PROBLEM
Look over the entries that follow and work out how many lines contain "symm". State the number only.

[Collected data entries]
theorem AM.bits_ofBits (x : AM) (w : BitVec 40) (h : AM.ofBits w = some x) : x.bits (w.extractLsb' 0 8) = w := by
  unfold AM.ofBits at h
  cases h
  unfold AM.bits
  have e1 := join_fields (rfl : w.extractLsb' 35 5 = _) (rfl : w.extractLsb' 33 2 = _) rfl
  have e2 := join_fields e1 (rfl : w.extractLsb' 30 3 = _) rfl
  have e3 := join_fields e2 (rfl : w.extractLsb' 21 9 = _) rfl
  have e4 := join_fields e3 (rfl : w.extractLsb' 17 4 = _) rfl
  have e5 := join_fields e4 (rfl : w.extractLsb' 13 4 = _) rfl
  have e6 := join_fields e5 (rfl : w.extractLsb' 8 5 = _) rfl
  have e7 := join_fields e6 (rfl : w.extractLsb' 0 8 = _) rfl
  exact e7.symm.trans BitVec.extractLsb'_eq_self

/-! AX -/

theorem AX.bits_op (x : AX) (op : BitVec 8) : (x.bits op).extractLsb' 0 8 = op :=
  (BitVec.extractLsb'_append_eq_of_add_le (by decide)).trans BitVec.extractLsb'_eq_self

theorem AX.ofBits_bits (x : AX) (op : BitVec 8) : AX.ofBits (x.bits op) = some x := by
  obtain ⟨a0, a1, a2, a3, a4, a5, a6, a7⟩ := x
  unfold AX.bits AX.ofBits
  refine congrArg some ?_
  refine AX.mk.injEq .. |>.mpr ⟨?_, ?_, ?_, ?_, ?_, ?_, ?_, ?_⟩ <;>
  (repeat (first | refine (BitVec.extractLsb'_append_eq_of_le (by decide)).trans ?_ | refine (BitVec.extractLsb'_append_eq_of_add_le (by decide)).trans ?_)) <;>
  first | rfl | exact BitVec.extractLsb'_eq_self

theorem AX.bits_ofBits (x : AX) (w : BitVec 40) (h : AX.ofBits w = some x) : x.bits (w.extractLsb' 0 8) = w := by
  unfold AX.ofBits at h
  cases h
  unfold AX.bits
  have e1 := join_fields (rfl : w.extractLsb' 39 1 = _) (rfl : w.extractLsb' 36 3 = _) rfl
  have e2 := join_fields e1 (rfl : w.extractLsb' 33 3 = _) rfl
  have e3 := join_fields e2 (rfl : w.extractLsb' 27 6 = _) rfl
  have e4 := join_fields e3 (rfl : w.extractLsb' 21 6 = _) rfl
  have e5 := join_fields e4 (rfl : w.extractLsb' 17 4 = _) rfl
  have e6 := join_fields e5 (rfl : w.extractLsb' 13 4 = _) rfl
  have e7 := join_fields e6 (rfl : w.extractLsb' 8 5 = _) rfl
  have e8 := join_fields e7 (rfl : w.extractLsb' 0 8 = _) rfl
  exact e8.symm.trans BitVec.extractLsb'_eq_self

/-! AR -/

theorem AR.bits_op (x : AR) (op : BitVec 8) : (x.bits op).extractLsb' 0 8 = op :=
  (BitVec.extractLsb'_append_eq_of_add_le (by decide)).trans BitVec.extractLsb'_eq_self

theorem AR.ofBits_bits (x : AR) (op : BitVec 8) : AR.ofBits (x.bits op) = some x := by
  obtain ⟨a0, a1, a2, a3, a4⟩ := x
  unfold AR.bits AR.ofBits
  refine congrArg some ?_
  refine AR.mk.injEq .. |>.mpr ⟨?_, ?_, ?_, ?_, ?_⟩ <;>
  (repeat (first | refine (BitVec.extractLsb'_append_eq_of_le (by decide)).trans ?_ | refine (BitVec.extractLsb'_append_eq_of_add_le (by decide)).trans ?_)) <;>
  first | rfl | exact BitVec.extractLsb'_eq_self

theorem AR.bits_ofBits (x : AR) (w : BitVec 40) (h : AR.ofBits w = some x) : x.bits (w.extractLsb' 0 8) = w := by
  unfold AR.ofBits at h
  cases h
  unfold AR.bits
  have e1 := join_fields (rfl : w.extractLsb' 27 13 = _) (rfl : w.extractLsb' 21 6 = _) rfl
  have e2 := join_fields e1 (rfl : w.extractLsb' 17 4 = _) rfl
  have e3 := join_fields e2 (rfl : w.extractLsb' 13 4 = _) rfl
  have e4 := join_fields e3 (rfl : w.extractLsb' 8 5 = _) rfl
  have e5 := join_fields e4 (rfl : w.extractLsb' 0 8 = _) rfl
  exact e5.symm.trans BitVec.extractLsb'_eq_self

/-! AF -/

theorem AF.bits_op (x : AF) (op : BitVec 8) : (x.bits op).extractLsb' 0 8 = op :=
  (BitVec.extractLsb'_append_eq_of_add_le (by decide)).trans BitVec.extractLsb'_eq_self

theorem AF.ofBits_bits (x : AF) (op : BitVec 8) : AF.ofBits (x.bits op) = some x := by
  obtain ⟨a0, a1, a2⟩ := x
  unfold AF.bits AF.ofBits
  rw [if_pos]
  · refine congrArg some ?_
    refine AF.mk.injEq .. |>.mpr ⟨?_, ?_, ?_⟩ <;>
    (repeat (first | refine (BitVec.extractLsb'_append_eq_of_le (by decide)).trans ?_ | refine (BitVec.extractLsb'_append_eq_of_add_le (by decide)).trans ?_)) <;>
    first | rfl | exact BitVec.extractLsb'_eq_self
  · (repeat (first | refine (BitVec.extractLsb'_append_eq_of_le (by decide)).trans ?_ | refine (BitVec.extractLsb'_append_eq_of_add_le (by decide)).trans ?_)) <;>
    first | rfl | exact BitVec.extractLsb'_eq_self

theorem AF.bits_ofBits (x : AF) (w : BitVec 40) (h : AF.ofBits w = some x) : x.bits (w.extractLsb' 0 8) = w := by
  unfold AF.ofBits at h
  split at h
  · rename_i h0
    cases h
    unfold AF.bits
    have e1 := join_fields h0 (rfl : w.extractLsb' 29 3 = _) rfl
    have e2 := join_fields e1 (rfl : w.extractLsb' 13 16 = _) rfl
    have e3 := join_fields e2 (rfl : w.extractLsb' 8 5 = _) rfl
    have e4 := join_fields e3 (rfl : w.extractLsb' 0 8 = _) rfl
    exact e4.symm.trans BitVec.extractLsb'_eq_self
  · cases h

/-! VR -/

theorem VR.bits_op (x : VR) (op : BitVec 8) : (x.bits op).extractLsb' 0 8 = op :=
  (BitVec.extractLsb'_append_eq_of_add_le (by decide)).trans BitVec.extractLsb'_eq_self

theorem VR.ofBits_bits (x : VR) (op : BitVec 8) : VR.ofBits (x.bits op) = some x := by
  obtain ⟨a0, a1, a2, a3, a4, a5, a6, a7, a8⟩ := x
  unfold VR.bits VR.ofBits
  refine congrArg some ?_
  refine VR.mk.injEq .. |>.mpr ⟨?_, ?_, ?_, ?_, ?_, ?_, ?_, ?_, ?_⟩ <;>
  (repeat (first | refine (BitVec.extractLsb'_append_eq_of_le (by decide)).trans ?_ | refine (BitVec.extractLsb'_append_eq_of_add_le (by decide)).trans ?_)) <;>
  first | rfl | exact BitVec.extractLsb'_eq_self

theorem VR.bits_ofBits (x : VR) (w : BitVec 64) (h : VR.ofBits w = some x) : x.bits (w.extractLsb' 0 8) = w := by
  unfold VR.ofBits at h
  cases h
  unfold VR.bits
  have e1 := join_fields (rfl : w.extractLsb' 57 7 = _) (rfl : w.extractLsb' 56 1 = _) rfl
  have e2 := join_fields e1 (rfl : w.extractLsb' 54 2 = _) rfl
  have e3 := join_fields e2 (rfl : w.extractLsb' 49 5 = _) rfl
  have e4 := join_fields e3 (rfl : w.extractLsb' 40 9 = _) rfl
  have e5 := join_fields e4 (rfl : w.extractLsb' 31 9 = _) rfl
  have e6 := join_fields e5 (rfl : w.extractLsb' 22 9 = _) rfl
  have e7 := join_fields e6 (rfl : w.extractLsb' 13 9 = _) rfl
  have e8 := join_fields e7 (rfl : w.extractLsb' 8 5 = _) rfl
  have e9 := join_fields e8 (rfl : w.extractLsb' 0 8 = _) rfl
  exact e9.symm.trans BitVec.extractLsb'_eq_self

/-! MLe -/

theorem MLe.bits_op (x : MLe) (op : BitVec 8) : (x.bits op).extractLsb' 0 8 = op :=
  (BitVec.extractLsb'_append_eq_of_add_le (by decide)).trans BitVec.extractLsb'_eq_self

theorem MLe.ofBits_bits (x : MLe) (op : BitVec 8) : MLe.ofBits (x.bits op) = some x := by
  obtain ⟨a0, a1⟩ := x
  unfold MLe.bits MLe.ofBits
  rw [if_pos]
  · refine congrArg some ?_
    refine MLe.mk.injEq .. |>.mpr ⟨?_, ?_⟩ <;>
    (repeat (first | refine (BitVec.extractLsb'_append_eq_of_le (by decide)).trans ?_ | refine (BitVec.extractLsb'_append_eq_of_add_le (by decide)).trans ?_)) <;>
    first | rfl | exact BitVec.extractLsb'_eq_self
  · refine ⟨?_, ?_, ?_, ?_⟩ <;>
    (repeat (first | refine (BitVec.extractLsb'_append_eq_of_le (by decide)).trans ?_ | refine (BitVec.extractLsb'_append_eq_of_add_le (by decide)).trans ?_)) <;>
    first | rfl | exact BitVec.extractLsb'_eq_self

theorem MLe.bits_ofBits (x : MLe) (w : BitVec 32) (h : MLe.ofBits w = some x) : x.bits (w.extractLsb' 0 8) = w := by
  unfold MLe.ofBits at h
  split at h
  · rename_i hc
    obtain ⟨h0, h1, h2, h3⟩ := hc
    cases h
    unfold MLe.bits
    have e1 := join_fields h0 (rfl : w.extractLsb' 23 4 = _) rfl
    have e2 := join_fields e1 h1 rfl
    have e3 := join_fields e2 h2 rfl
    have e4 := join_fields e3 h3 rfl
    have e5 := join_fields e4 (rfl : w.extractLsb' 8 5 = _) rfl
    have e6 := join_fields e5 (rfl : w.extractLsb' 0 8 = _) rfl
    exact e6.symm.trans BitVec.extractLsb'_eq_self
  · cases h

/-! M0 -/

theorem M0.bits_op (x : M0) (op : BitVec 8) : (x.bits op).extractLsb' 0 8 = op :=
  (BitVec.extractLsb'_append_eq_of_add_le (by decide)).trans BitVec.extractLsb'_eq_self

TASK OUTPUT
6